Но стоило мне перейти порог, как мысли опять вернулись ко мне. Что Феликс имел в виду, сказав «чем больше пробуешь, тем меньше получается»?.. Я сто раз повторила про себя эту фразу и пришла к выводу, что речь шла об уверенности в себе и уважении к скоротечности жизни. Надо не пробовать писать, а сразу — писать, не пробовать любить, а — любить, и жить — тоже, не пробуя…
Через некоторое время я узнала, что в действительности Феликс говорил мне о другом. Он всего лишь призывал меня не разбрасываться, не стремиться к нескольким целям, но идти к одной: «чем больше пробуешь, тем меньше получается»… Но я рада, что тогда поняла его неправильно и сделала тот вывод, который сделала.
Я сидела на кухне, согревая руки горячей чашкой с чаем. Под стеклянным колпаком ожидания я научилась занимать себя тем, что выстраивала из сведений, добытых Феликсом, как из кусочков мозаики, целую картинку… Прикрыв глаза, я представляла себе, что происходит в доме Алены.
Тетя Тася сейчас, должно быть, сидит в своей комнате, смотрит в одну точку. Ведь это больно — предавать. Делать это сознательно. Видеть со стороны каждый свой шаг, слышать каждое слово. Это как операция без наркоза. Сначала чувствуешь острую, как скальпель, которым тебя режут, боль, потом уже ничего не чувствуешь, ни о чем не думаешь. Есть только одно простое, понятное каждому желание — выжить. В этом никого нельзя упрекнуть.
Я представляла себе, как тетя Тася, наконец, решилась и сказала Алене о своем решении… Наверное, это произошло утром… Я увидела их дом, веранду, невысокие фонари вдоль каменных дорожек… Ветер играл с легкой скатертью, Алена полулежала в шезлонге, тетя Тася убирала со стола после завтрака…

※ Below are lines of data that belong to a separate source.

/-! ### The greater and the lesser of two distances -/

theorem extended_le_of_fltv_false {x y : FV} (hx : x.isNan = false) (hy : y.isNan = false) (h : fltv x y = false) : extended y ≤ extended x := by
  simp only [fltv, Bool.or_eq_false_iff, decide_eq_false_iff_not] at h
  exact not_lt.1 fun hlt => h.1 ((fcmpv_neg_iff hx hy).2 hlt)
theorem extended_le_of_fltv {x y : FV} (hx : x.isNan = false) (hy : y.isNan = false) (h : fltv x y = true) : extended x ≤ extended y := by
  simp only [fltv, Bool.or_eq_true, Bool.and_eq_true, decide_eq_true_eq] at h
  refine not_lt.1 fun hlt => ?_
  have hpos := (fcmpv_pos_iff hx hy).2 hlt
  omega

theorem fminmax_of_number (mx : Bool) {x y : Nat} (hx : (v32 x).isNan = false) (hy : (v32 y).isNan = false) :
    fminmax f32 mx x y = if fltv (if mx then v32 y else v32 x) (if mx then v32 x else v32 y) then x else y := by
  unfold v32 at hx hy ⊢
  cases hx' : fdec f32 x <;> cases hy' : fdec f32 y <;> simp_all [fminmax, FV.isNan]

theorem maxf_spec {x y : Nat} (hx : (v32 x).isNan = false) (hy : (v32 y).isNan = false) :
    (maxf x y = x ∨ maxf x y = y) ∧ le32 x (maxf x y) = true ∧ le32 y (maxf x y) = true := by
  rw [maxf, fminmax_of_number true hx hy]
  cases h : fltv (v32 y) (v32 x) with
  | true =>
    simp only [if_true, le32_iff hx hx, le32_iff hy hx, h]
    exact ⟨.inl trivial, le_rfl, extended_le_of_fltv hy hx h⟩
  | false =>
    simp only [if_true, le32_iff hy hy, le32_iff hx hy, h, Bool.false_eq_true, if_false]
    exact ⟨.inr trivial, extended_le_of_fltv_false hy hx h, le_rfl⟩
theorem minf_spec {x y : Nat} (hx : (v32 x).isNan = false) (hy : (v32 y).isNan = false) :
    (minf x y = x ∨ minf x y = y) ∧ le32 (minf x y) x = true ∧ le32 (minf x y) y = true := by
  rw [minf, fminmax_of_number false hx hy]
  cases h : fltv (v32 x) (v32 y) with
  | true =>
    simp only [Bool.false_eq_true, if_false, if_true, le32_iff hx hx, le32_iff hx hy, h]
    exact ⟨.inl trivial, le_rfl, extended_le_of_fltv hx hy h⟩
  | false =>
    simp only [le32_iff hy hy, le32_iff hy hx, h, Bool.false_eq_true, if_false]
    exact ⟨.inr trivial, extended_le_of_fltv_false hx hy h, le_rfl⟩

end Sys2Proof.Laws
end
section
/-! SUPPORT. The triangle test in ray space (R349). -/

namespace Sys2Proof.Laws

open Sys2Proof.Machine

/-! ### Signs and magnitudes -/

section Sign

variable {v x y : FV}

theorem IsNumber.sign_eq (h : IsNumber v) : v.sign = SignType.sign v.rat := by
  obtain ⟨s, n, e, rfl⟩ := h
  rcases Nat.eq_zero_or_pos n with rfl | hn
  · simp [Machine.FV.sign, FV.rat]
  · have hpow : (0 : ℚ) < n * 2 ^ e := by positivity
    cases s <;> simp [Machine.FV.sign, FV.rat, hn.ne', hpow]
theorem IsNumber.sign_eq_zero (h : IsNumber v) : v.sign = 0 ↔ v.rat = 0 := by
  rw [h.sign_eq]
  rcases lt_trichotomy v.rat 0 with h | h | h
  · simp [h, h.ne]
  · simp [h]
  · simp [h, h.ne']
theorem IsNumber.sign_neg (h : IsNumber v) : v.sign < 0 ↔ v.rat < 0 := by
  rw [h.sign_eq]
  rcases lt_trichotomy v.rat 0 with h | h | h <;> simp [h, h.le]
theorem IsNumber.sign_pos (h : IsNumber v) : 0 < v.sign ↔ 0 < v.rat := by
  rw [h.sign_eq]
  rcases lt_trichotomy v.rat 0 with h | h | h <;> simp [h, h.le]

/-- A value without its sign. -/
def magnitude : FV → FV
  | .inf _ => .inf false
  | .fin _ n e => .fin false n e
  | v => v
theorem rat_magnitude (h : IsNumber v) : IsNumber (magnitude v) ∧ (magnitude v).rat = |v.rat| := by
  obtain ⟨s, n, e, rfl⟩ := h
  have hpow : (0 : ℚ) ≤ n * 2 ^ e := by positivity
  refine ⟨⟨_, _, _, rfl⟩, ?_⟩
  cases s <;> simp [magnitude, FV.rat, abs_of_nonneg hpow]
theorem fcmpv_magnitude (hx : IsNumber x) (hy : IsNumber y) : fcmpv (magnitude x) (magnitude y) < 0 ↔ |x.rat| < |y.rat| := by
  obtain ⟨hx, hx'⟩ := rat_magnitude hx
  obtain ⟨hy, hy'⟩ := rat_magnitude hy
  rw [fcmpv_neg_iff hx.not_nan hy.not_nan, hx.extended, hy.extended, hx', hy', EReal.coe_lt_coe_iff, Rat.cast_lt]

end Sign

/-! ### The axes of a direction -/

theorem mainAxis_eq (d : List Nat) : mainAxis d =
    (let a (k : Nat) := magnitude (v32 (d.getD k 0))
     let k := if fcmpv (a 0) (a 1) < 0 then 1 else 0
     if fcmpv (a k) (a 2) < 0 then 2 else k) := rfl

/-- The main axis is the lowest of those on which the direction is greatest. -/
theorem mainAxis_greatest {d : List Nat} (h : ∀ k, k < 3 → IsNumber (v32 (d.getD k 0))) :
    mainAxis d < 3 ∧ (∀ j, j < 3 → |(v32 (d.getD j 0)).rat| ≤ |(v32 (d.getD (mainAxis d) 0)).rat|) ∧
      ∀ j, j < mainAxis d → |(v32 (d.getD j 0)).rat| < |(v32 (d.getD (mainAxis d) 0)).rat| := by
  have hcmp {i j : Nat} (hi : i < 3) (hj : j < 3) := fcmpv_magnitude (h i hi) (h j hj)
  rw [mainAxis_eq]
  by_cases h01 : |(v32 (d.getD 0 0)).rat| < |(v32 (d.getD 1 0)).rat|
  · simp only [hcmp (i := 0) (j := 1) (by decide) (by decide), h01, if_true, hcmp (i := 1) (j := 2) (by decide) (by decide)]
    split <;> refine ⟨by decide, fun j hj => ?_, fun j hj => ?_⟩ <;> interval_cases j <;> linarith
  · simp only [hcmp (i := 0) (j := 1) (by decide) (by decide), h01, if_false, hcmp (i := 0) (j := 2) (by decide) (by decide)]
    split <;> refine ⟨by decide, fun j hj => ?_, fun j hj => ?_⟩ <;> interval_cases j <;> linarith

theorem triAxes_of_pos {d : List Nat} (h : IsNumber (v32 (d.getD (mainAxis d) 0))) (hpos : 0 < (v32 (d.getD (mainAxis d) 0)).rat) :
    triAxes d = ((mainAxis d + 1) % 3, (mainAxis d + 2) % 3, mainAxis d) :=
  if_neg fun hs => absurd ((h.neg_iff hpos.ne').1 hs) hpos.not_gt
theorem triAxes_of_neg {d : List Nat} (h : IsNumber (v32 (d.getD (mainAxis d) 0))) (hneg : (v32 (d.getD (mainAxis d) 0)).rat < 0) :
    triAxes d = ((mainAxis d + 2) % 3, (mainAxis d + 1) % 3, mainAxis d) := if_pos ((h.neg_iff hneg.ne).2 hneg)
theorem triAxes_main (d : List Nat) : (triAxes d).2.2 = mainAxis d := by
  simp only [triAxes]
  split <;> rfl

/-! ### Vertices in ray space -/

section Shear

variable {r : Ray} {p : Nat → Nat}

theorem roundsTo_triRel {k : Nat} (hp : isFin (p k) = true) (ho : isFin (r.o.getD k 0) = true) :
    f32.RoundsTo ((v32 (p k)).rat - (v32 (r.o.getD k 0)).rat) (triRel r p k) := by
  obtain ⟨hnum, hsub⟩ := (isFin_iff.1 hp).subv (isFin_iff.1 ho)
  rw [← hsub]
  exact roundsTo_fround ieee_f32 hnum

theorem roundsTo_triShear {k : Nat} (hk : isFin (r.d.getD k 0) = true) (hz : isFin (r.d.getD (triAxes r.d).2.2 0) = true)
    (h0 : (v32 (r.d.getD (triAxes r.d).2.2 0)).rat ≠ 0) :
    f32.RoundsTo ((v32 (r.d.getD k 0)).rat / (v32 (r.d.getD (triAxes r.d).2.2 0)).rat) (triShear r k) :=
  roundsTo_fdiv ieee_f32 (isFin_iff.1 hk) (isFin_iff.1 hz) h0

theorem roundsTo_inverse {x : Nat} (hx : isFin x = true) (h0 : (v32 x).rat ≠ 0) :
    f32.RoundsTo (1 / (v32 x).rat) (fdiv f32 .rne (FV.ofInt 1) (v32 x)) := by
  obtain ⟨hnum, h1⟩ := number_ofInt 1
  have h := roundsTo_fdiv ieee_f32 hnum (isFin_iff.1 hx) h0
  rwa [h1, Int.cast_one] at h

theorem roundsTo_sheared {x s z : Nat} (hx : isFin x = true) (hs : isFin s = true) (hz : isFin z = true) :
    f32.RoundsTo ((v32 x).rat - (v32 s).rat * (v32 z).rat) (rn (subv (v32 x) (fmulv (v32 s) (v32 z)))) := by
  obtain ⟨hmul, hm⟩ := (isFin_iff.1 hs).fmulv (isFin_iff.1 hz)
  obtain ⟨hnum, hsub⟩ := (isFin_iff.1 hx).subv hmul
  rw [← hm, ← hsub]
  exact roundsTo_fround ieee_f32 hnum

theorem roundsTo_scaled {s z : Nat} (hs : isFin s = true) (hz : isFin z = true) :
    f32.RoundsTo ((v32 s).rat * (v32 z).rat) (rn (fmulv (v32 s) (v32 z))) := by
  obtain ⟨hmul, hm⟩ := (isFin_iff.1 hs).fmulv (isFin_iff.1 hz)
  rw [← hm]
  exact roundsTo_fround ieee_f32 hmul

end Shear

/-! ### The edges U, V and W -/

section Edges

variable {a b c : Nat × Nat × Nat}

theorem roundsTo_cross {f : Fmt} (hf : Ieee f) {w x y z : Nat} (hw : isFin w = true) (hx : isFin x = true) (hy : isFin y = true) (hz : isFin z = true) :
    f.RoundsTo ((v32 w).rat * (v32 x).rat - (v32 y).rat * (v32 z).rat) (cross f w x y z) := by
  obtain ⟨hwx, hwx'⟩ := (isFin_iff.1 hw).fmulv (isFin_iff.1 hx)
  obtain ⟨hyz, hyz'⟩ := (isFin_iff.1 hy).fmulv (isFin_iff.1 hz)
  obtain ⟨hnum, hsub⟩ := hwx.subv hyz
  rw [← hwx', ← hyz', ← hsub]
  exact roundsTo_fround hf hnum

theorem triEdges_rounds {f : Fmt} (hf : Ieee f) (h : ∀ p ∈ [a, b, c], isFin p.1 = true ∧ isFin p.2.1 = true) :
    ∃ u v w, triEdges f a b c = [fdec f u, fdec f v, fdec f w] ∧
      f.RoundsTo ((v32 c.1).rat * (v32 b.2.1).rat - (v32 c.2.1).rat * (v32 b.1).rat) u ∧
      f.RoundsTo ((v32 a.1).rat * (v32 c.2.1).rat - (v32 a.2.1).rat * (v32 c.1).rat) v ∧
      f.RoundsTo ((v32 b.1).rat * (v32 a.2.1).rat - (v32 b.2.1).rat * (v32 a.1).rat) w := by
  obtain ⟨⟨hax, hay⟩, ⟨hbx, hby⟩, hcx, hcy⟩ : _ ∧ _ ∧ _ := by simpa using h
  exact ⟨_, _, _, rfl, roundsTo_cross hf hcx hby hcy hbx, roundsTo_cross hf hax hcy hay hcx, roundsTo_cross hf hbx hay hby hax⟩

theorem triUvw_of_zero (h : ∃ x ∈ triEdges f32 a b c, x.isZero = true) : triUvw a b c = triEdges (fmtOf .f64) a b c := if_pos (List.any_eq_true.2 h)
theorem triUvw_of_nonzero (h : ∀ x ∈ triEdges f32 a b c, x.isZero = false) : triUvw a b c = triEdges f32 a b c :=
  if_neg fun hz => by
    obtain ⟨x, hx, h0⟩ := List.any_eq_true.1 hz
    exact absurd h0 (by simp [h x hx])

theorem triUvw_three (a b c : Nat × Nat × Nat) : ∃ x y z, triUvw a b c = [x, y, z] := by
  unfold triUvw
  split <;> exact ⟨_, _, _, rfl⟩

end Edges

/-! ### The test -/

/-- A value turned so that the determinant is positive. -/
def towards (d v : FV) : FV := if d.sign < 0 then fnegv v else v

/-- Whether the hit lies inside an edge, from one point to another, or on it where it is owned. -/
def insideEdge (d y : FV) (p q : Nat × Nat × Nat) : Bool := match (towards d y).sign with
  | 0 => if d.sign < 0 then triOwned q p else triOwned p q
  | x => decide (0 < x)

/-- The hit at a determinant and three edge values. -/
def hitAt (d x y z : FV) (a b c : Nat × Nat × Nat) : TriHit :=
  { t := fdiv f32 .rne (fsum [fmulv (towards d x) (v32 a.2.2), fmulv (towards d y) (v32 b.2.2), fmulv (towards d z) (v32 c.2.2)]) (towards d d),
    b1 := fdiv f32 .rne (towards d y) (towards d d), b2 := fdiv f32 .rne (towards d z) (towards d d) }

theorem triTest_eq {r : Ray} {vs : Nat → Nat → Nat} {a b c : Nat × Nat × Nat} (ha : triPoint r (vs 0) = a) (hb : triPoint r (vs 1) = b)
    (hc : triPoint r (vs 2) = c) {x y z : FV} (he : triUvw a b c = [x, y, z]) (hn : ∀ v ∈ [x, y, z], IsNumber v) :
    triTest r vs = if (fsum [x, y, z]).sign = 0 ∨ (r.cull = 1 ∧ (fsum [x, y, z]).sign < 0) ∨ (r.cull = 2 ∧ 0 < (fsum [x, y, z]).sign) then none
      else if insideEdge (fsum [x, y, z]) x b c ∧ insideEdge (fsum [x, y, z]) y c a ∧ insideEdge (fsum [x, y, z]) z a b
        then some (hitAt (fsum [x, y, z]) x y z a b c) else none := by
  have hnan : [x, y, z].any FV.isNan = false := List.any_eq_false.2 fun v hv => by simp [(hn v hv).not_nan]
  have hdet := (number_fsum hn).1.not_nan
  simp only [triTest, ha, hb, hc, he, hnan, hdet, Bool.false_or, Bool.or_eq_true, Bool.and_eq_true, beq_iff_eq, decide_eq_true_eq, or_assoc, and_assoc]
  rfl

section Determinant

variable {d y : FV} {p q : Nat × Nat × Nat}

theorem rat_towards (hd : IsNumber d) (hy : IsNumber y) :
    IsNumber (towards d y) ∧ (towards d y).rat = if d.rat < 0 then -y.rat else y.rat := by
  unfold towards
  simp only [hd.sign_neg]
  split
  · exact hy.fnegv
  · exact ⟨hy, rfl⟩

theorem triOwned_iff (hp : IsNumber (v32 p.1) ∧ IsNumber (v32 p.2.1)) (hq : IsNumber (v32 q.1) ∧ IsNumber (v32 q.2.1)) :
    triOwned p q = true ↔ 0 < (v32 q.2.1).rat - (v32 p.2.1).rat ∨
      (v32 q.2.1).rat - (v32 p.2.1).rat = 0 ∧ (v32 q.1).rat - (v32 p.1).rat < 0 := by
  simp only [triOwned, Bool.or_eq_true, Bool.and_eq_true, lt32_rat hp.2 hq.2, le32_rat hp.2 hq.2, le32_rat hq.2 hp.2, lt32_rat hq.1 hp.1,
    sub_pos, sub_neg, sub_eq_zero, eq_comm (a := (v32 q.2.1).rat), ← le_antisymm_iff]

theorem insideEdge_iff (hd : IsNumber d) (hy : IsNumber y) (hp : IsNumber (v32 p.1) ∧ IsNumber (v32 p.2.1))
    (hq : IsNumber (v32 q.1) ∧ IsNumber (v32 q.2.1)) :
    insideEdge d y p q = true ↔ 0 < (if d.rat < 0 then -y.rat else y.rat) ∨ y.rat = 0 ∧
      (0 < (if d.rat < 0 then (v32 p.2.1).rat - (v32 q.2.1).rat else (v32 q.2.1).rat - (v32 p.2.1).rat) ∨
        (if d.rat < 0 then (v32 p.2.1).rat - (v32 q.2.1).rat else (v32 q.2.1).rat - (v32 p.2.1).rat) = 0 ∧
          (if d.rat < 0 then (v32 p.1).rat - (v32 q.1).rat else (v32 q.1).rat - (v32 p.1).rat) < 0) := by
  obtain ⟨ht, hrat⟩ := rat_towards hd hy
  have hzero : (towards d y).rat = 0 ↔ y.rat = 0 := by
    rw [hrat]
    split <;> simp
  rw [← hrat, ← hzero]
  unfold insideEdge
  split
  · next h0 =>
    have h0 := ht.sign_eq_zero.1 h0
    simp only [h0, lt_irrefl, false_or, true_and, hd.sign_neg]
    split
    · exact triOwned_iff hq hp
    · exact triOwned_iff hp hq
  · next h0 =>
    have h0 : (towards d y).rat ≠ 0 := fun h => h0 (ht.sign_eq_zero.2 h)
    simp only [h0, false_and, or_false, decide_eq_true_eq, ht.sign_pos]

/-- A quotient of two values turned alike. -/
theorem div_towards (hd : IsNumber d) (hy : IsNumber y) : (towards d y).rat / (towards d d).rat = y.rat / d.rat := by
  rw [(rat_towards hd hy).2, (rat_towards hd hd).2]
  split <;> simp [neg_div_neg_eq]
theorem towards_ne_zero (hd : IsNumber d) (h0 : d.rat ≠ 0) : (towards d d).rat ≠ 0 := by
  rw [(rat_towards hd hd).2]
  split <;> simpa using h0

theorem roundsTo_weight (hd : IsNumber d) (hy : IsNumber y) (h0 : d.rat ≠ 0) :
    f32.RoundsTo (y.rat / d.rat) (fdiv f32 .rne (towards d y) (towards d d)) := by
  rw [← div_towards hd hy]
  exact roundsTo_fdiv ieee_f32 (rat_towards hd hy).1 (rat_towards hd hd).1 (towards_ne_zero hd h0)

— Елена Викторовна… — произнесла тетя Тася. — Мне надо кое-что вам сказать…
Алена открыла глаза, вгляделась в мрачное лицо домработницы — та смотрела куда-то в сторону — только для того, чтобы не смотреть на Алену.
— Что-то случилось? — спросила Алена, и тетя Тася ответила, как выдохнула:
— Я от вас ухожу.
Алена, наверное, изумленно помолчала.
— Что-о?.. — переспросила она на всякий случай.
— Ухожу. Уезжаю.
— Куда?! — по инерции непонимания продолжала задавать вопросы Алена.
— К внукам… — ответила тетя Тася и, помолчав, добавила: — Мне внуки дороже, Елена Викторовна. Так и знайте. — В этом было ее самооправдание, эту фразу она повторила себе, наверное, раз сто.